◆ Work instruction
Return, word for word, only the lines of the data below that lie between the line with "((regOf sel = none ∨ ∃" and the line with "wbusy := s.status.wbusy", those two lines included.

◆ Available records
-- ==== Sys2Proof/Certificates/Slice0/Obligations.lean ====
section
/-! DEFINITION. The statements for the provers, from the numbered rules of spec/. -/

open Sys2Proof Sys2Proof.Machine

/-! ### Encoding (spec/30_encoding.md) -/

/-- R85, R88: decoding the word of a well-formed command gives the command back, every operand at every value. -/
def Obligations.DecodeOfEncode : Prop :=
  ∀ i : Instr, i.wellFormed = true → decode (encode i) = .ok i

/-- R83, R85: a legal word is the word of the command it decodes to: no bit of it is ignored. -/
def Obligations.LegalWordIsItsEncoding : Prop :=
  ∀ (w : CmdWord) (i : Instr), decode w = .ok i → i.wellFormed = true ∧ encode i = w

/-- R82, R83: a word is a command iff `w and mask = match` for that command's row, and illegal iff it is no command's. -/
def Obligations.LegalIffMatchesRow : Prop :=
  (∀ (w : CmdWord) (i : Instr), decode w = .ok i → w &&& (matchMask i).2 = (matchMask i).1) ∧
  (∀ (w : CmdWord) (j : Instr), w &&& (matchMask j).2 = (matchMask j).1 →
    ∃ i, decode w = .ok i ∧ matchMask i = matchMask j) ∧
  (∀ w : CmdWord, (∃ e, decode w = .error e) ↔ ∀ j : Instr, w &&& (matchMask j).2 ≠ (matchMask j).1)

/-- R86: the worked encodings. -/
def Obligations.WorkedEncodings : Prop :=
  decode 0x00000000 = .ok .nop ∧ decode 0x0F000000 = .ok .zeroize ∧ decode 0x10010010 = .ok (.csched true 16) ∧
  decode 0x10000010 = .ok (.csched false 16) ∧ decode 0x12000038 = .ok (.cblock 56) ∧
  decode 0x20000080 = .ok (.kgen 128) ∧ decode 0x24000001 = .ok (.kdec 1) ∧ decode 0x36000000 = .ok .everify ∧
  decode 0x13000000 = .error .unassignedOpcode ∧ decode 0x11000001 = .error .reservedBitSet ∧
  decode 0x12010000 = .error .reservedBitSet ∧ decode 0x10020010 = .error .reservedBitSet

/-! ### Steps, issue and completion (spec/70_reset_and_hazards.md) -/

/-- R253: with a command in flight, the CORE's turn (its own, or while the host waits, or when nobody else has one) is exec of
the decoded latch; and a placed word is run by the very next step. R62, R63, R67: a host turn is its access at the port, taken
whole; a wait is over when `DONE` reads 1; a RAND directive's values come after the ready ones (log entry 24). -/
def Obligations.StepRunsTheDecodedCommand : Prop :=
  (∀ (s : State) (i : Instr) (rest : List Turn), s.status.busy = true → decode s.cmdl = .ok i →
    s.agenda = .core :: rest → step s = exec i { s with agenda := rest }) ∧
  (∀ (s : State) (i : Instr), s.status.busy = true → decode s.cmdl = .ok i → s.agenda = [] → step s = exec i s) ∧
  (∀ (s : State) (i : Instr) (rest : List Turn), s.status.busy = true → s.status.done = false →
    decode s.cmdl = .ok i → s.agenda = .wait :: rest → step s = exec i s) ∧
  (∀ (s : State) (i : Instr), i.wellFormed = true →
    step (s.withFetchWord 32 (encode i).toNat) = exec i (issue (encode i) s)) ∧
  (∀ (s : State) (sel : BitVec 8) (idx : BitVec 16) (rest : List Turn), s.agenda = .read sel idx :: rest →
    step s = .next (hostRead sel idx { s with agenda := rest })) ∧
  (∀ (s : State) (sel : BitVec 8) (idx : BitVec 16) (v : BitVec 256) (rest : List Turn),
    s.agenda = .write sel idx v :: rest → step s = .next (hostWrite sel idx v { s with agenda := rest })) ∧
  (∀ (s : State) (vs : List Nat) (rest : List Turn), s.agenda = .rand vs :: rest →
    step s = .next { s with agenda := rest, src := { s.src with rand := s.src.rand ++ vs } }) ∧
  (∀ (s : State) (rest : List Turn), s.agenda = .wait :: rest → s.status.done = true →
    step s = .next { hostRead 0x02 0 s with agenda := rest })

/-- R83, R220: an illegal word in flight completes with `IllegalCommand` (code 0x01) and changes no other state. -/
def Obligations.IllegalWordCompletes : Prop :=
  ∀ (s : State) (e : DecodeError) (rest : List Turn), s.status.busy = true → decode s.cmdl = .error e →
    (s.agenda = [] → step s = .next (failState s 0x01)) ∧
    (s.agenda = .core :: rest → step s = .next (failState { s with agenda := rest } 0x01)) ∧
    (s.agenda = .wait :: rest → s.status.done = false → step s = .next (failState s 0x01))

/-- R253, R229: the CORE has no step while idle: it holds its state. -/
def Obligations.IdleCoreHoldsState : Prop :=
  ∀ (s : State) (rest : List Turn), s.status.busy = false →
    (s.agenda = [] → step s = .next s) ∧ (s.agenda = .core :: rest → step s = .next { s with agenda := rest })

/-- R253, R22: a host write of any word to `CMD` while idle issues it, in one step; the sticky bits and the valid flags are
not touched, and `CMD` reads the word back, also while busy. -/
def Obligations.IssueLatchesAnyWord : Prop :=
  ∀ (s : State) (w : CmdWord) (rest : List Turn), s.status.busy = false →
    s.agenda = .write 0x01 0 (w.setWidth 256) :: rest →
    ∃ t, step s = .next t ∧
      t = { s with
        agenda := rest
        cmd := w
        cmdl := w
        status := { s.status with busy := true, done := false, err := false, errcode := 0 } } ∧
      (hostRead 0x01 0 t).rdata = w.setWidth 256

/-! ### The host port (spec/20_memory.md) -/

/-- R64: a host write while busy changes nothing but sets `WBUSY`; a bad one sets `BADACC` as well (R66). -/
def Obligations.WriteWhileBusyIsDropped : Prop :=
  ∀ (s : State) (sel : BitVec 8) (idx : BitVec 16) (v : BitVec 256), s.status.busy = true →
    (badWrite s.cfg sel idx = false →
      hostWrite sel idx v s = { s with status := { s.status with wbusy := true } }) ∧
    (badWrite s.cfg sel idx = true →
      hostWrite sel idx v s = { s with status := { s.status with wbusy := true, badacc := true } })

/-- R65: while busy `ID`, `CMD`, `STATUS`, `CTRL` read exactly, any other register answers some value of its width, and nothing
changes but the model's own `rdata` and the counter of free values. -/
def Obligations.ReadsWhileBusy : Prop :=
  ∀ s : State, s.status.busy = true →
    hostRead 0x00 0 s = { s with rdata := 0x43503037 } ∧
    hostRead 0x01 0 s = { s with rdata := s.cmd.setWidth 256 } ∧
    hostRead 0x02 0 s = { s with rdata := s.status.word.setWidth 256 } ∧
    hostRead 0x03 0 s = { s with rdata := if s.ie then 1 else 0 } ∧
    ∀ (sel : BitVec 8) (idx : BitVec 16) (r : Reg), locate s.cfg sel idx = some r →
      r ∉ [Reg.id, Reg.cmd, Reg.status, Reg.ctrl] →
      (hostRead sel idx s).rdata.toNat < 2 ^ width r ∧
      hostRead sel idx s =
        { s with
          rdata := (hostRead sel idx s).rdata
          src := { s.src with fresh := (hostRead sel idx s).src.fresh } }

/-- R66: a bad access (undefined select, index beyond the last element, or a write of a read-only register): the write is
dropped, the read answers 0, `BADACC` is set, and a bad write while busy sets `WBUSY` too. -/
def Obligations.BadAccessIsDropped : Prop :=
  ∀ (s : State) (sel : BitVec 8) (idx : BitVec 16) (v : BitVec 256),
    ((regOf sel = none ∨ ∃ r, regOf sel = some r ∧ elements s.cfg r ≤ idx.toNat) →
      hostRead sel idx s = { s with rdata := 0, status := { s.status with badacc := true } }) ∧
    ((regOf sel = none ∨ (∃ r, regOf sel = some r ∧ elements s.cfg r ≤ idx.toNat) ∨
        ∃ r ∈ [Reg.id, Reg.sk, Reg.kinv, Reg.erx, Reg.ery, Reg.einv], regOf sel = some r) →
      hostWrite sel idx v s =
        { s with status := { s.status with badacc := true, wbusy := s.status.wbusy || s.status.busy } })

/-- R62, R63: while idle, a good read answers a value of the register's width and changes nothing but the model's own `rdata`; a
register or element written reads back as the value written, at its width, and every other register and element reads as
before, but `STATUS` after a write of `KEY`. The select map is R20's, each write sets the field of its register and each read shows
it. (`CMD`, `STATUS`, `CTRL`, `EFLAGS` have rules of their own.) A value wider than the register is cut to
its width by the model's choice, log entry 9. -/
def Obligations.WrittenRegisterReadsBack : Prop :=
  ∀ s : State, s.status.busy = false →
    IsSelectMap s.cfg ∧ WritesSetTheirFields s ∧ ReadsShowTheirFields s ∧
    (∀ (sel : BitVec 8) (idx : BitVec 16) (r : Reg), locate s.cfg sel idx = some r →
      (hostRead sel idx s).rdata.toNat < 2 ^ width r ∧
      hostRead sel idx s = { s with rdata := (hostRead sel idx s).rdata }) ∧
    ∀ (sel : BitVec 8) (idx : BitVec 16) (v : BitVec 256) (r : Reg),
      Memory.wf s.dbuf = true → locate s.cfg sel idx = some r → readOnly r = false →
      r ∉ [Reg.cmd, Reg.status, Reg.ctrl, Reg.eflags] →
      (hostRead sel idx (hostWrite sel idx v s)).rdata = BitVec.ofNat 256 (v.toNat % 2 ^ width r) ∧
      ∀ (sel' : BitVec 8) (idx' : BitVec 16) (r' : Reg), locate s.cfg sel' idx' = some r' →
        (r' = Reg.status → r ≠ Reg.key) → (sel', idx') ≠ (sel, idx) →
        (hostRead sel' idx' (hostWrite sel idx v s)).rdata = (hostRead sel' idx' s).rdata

◆ Response box
    ((regOf sel = none ∨ ∃ r, regOf sel = some r ∧ elements s.cfg r ≤ idx.toNat) →
      hostRead sel idx s = { s with rdata := 0, status := { s.status with badacc := true } }) ∧
    ((regOf sel = none ∨ (∃ r, regOf sel = some r ∧ elements s.cfg r ≤ idx.toNat) ∨
        ∃ r ∈ [Reg.id, Reg.sk, Reg.kinv, Reg.erx, Reg.ery, Reg.einv], regOf sel = some r) →
      hostWrite sel idx v s =
        { s with status := { s.status with badacc := true, wbusy := s.status.wbusy || s.status.busy } })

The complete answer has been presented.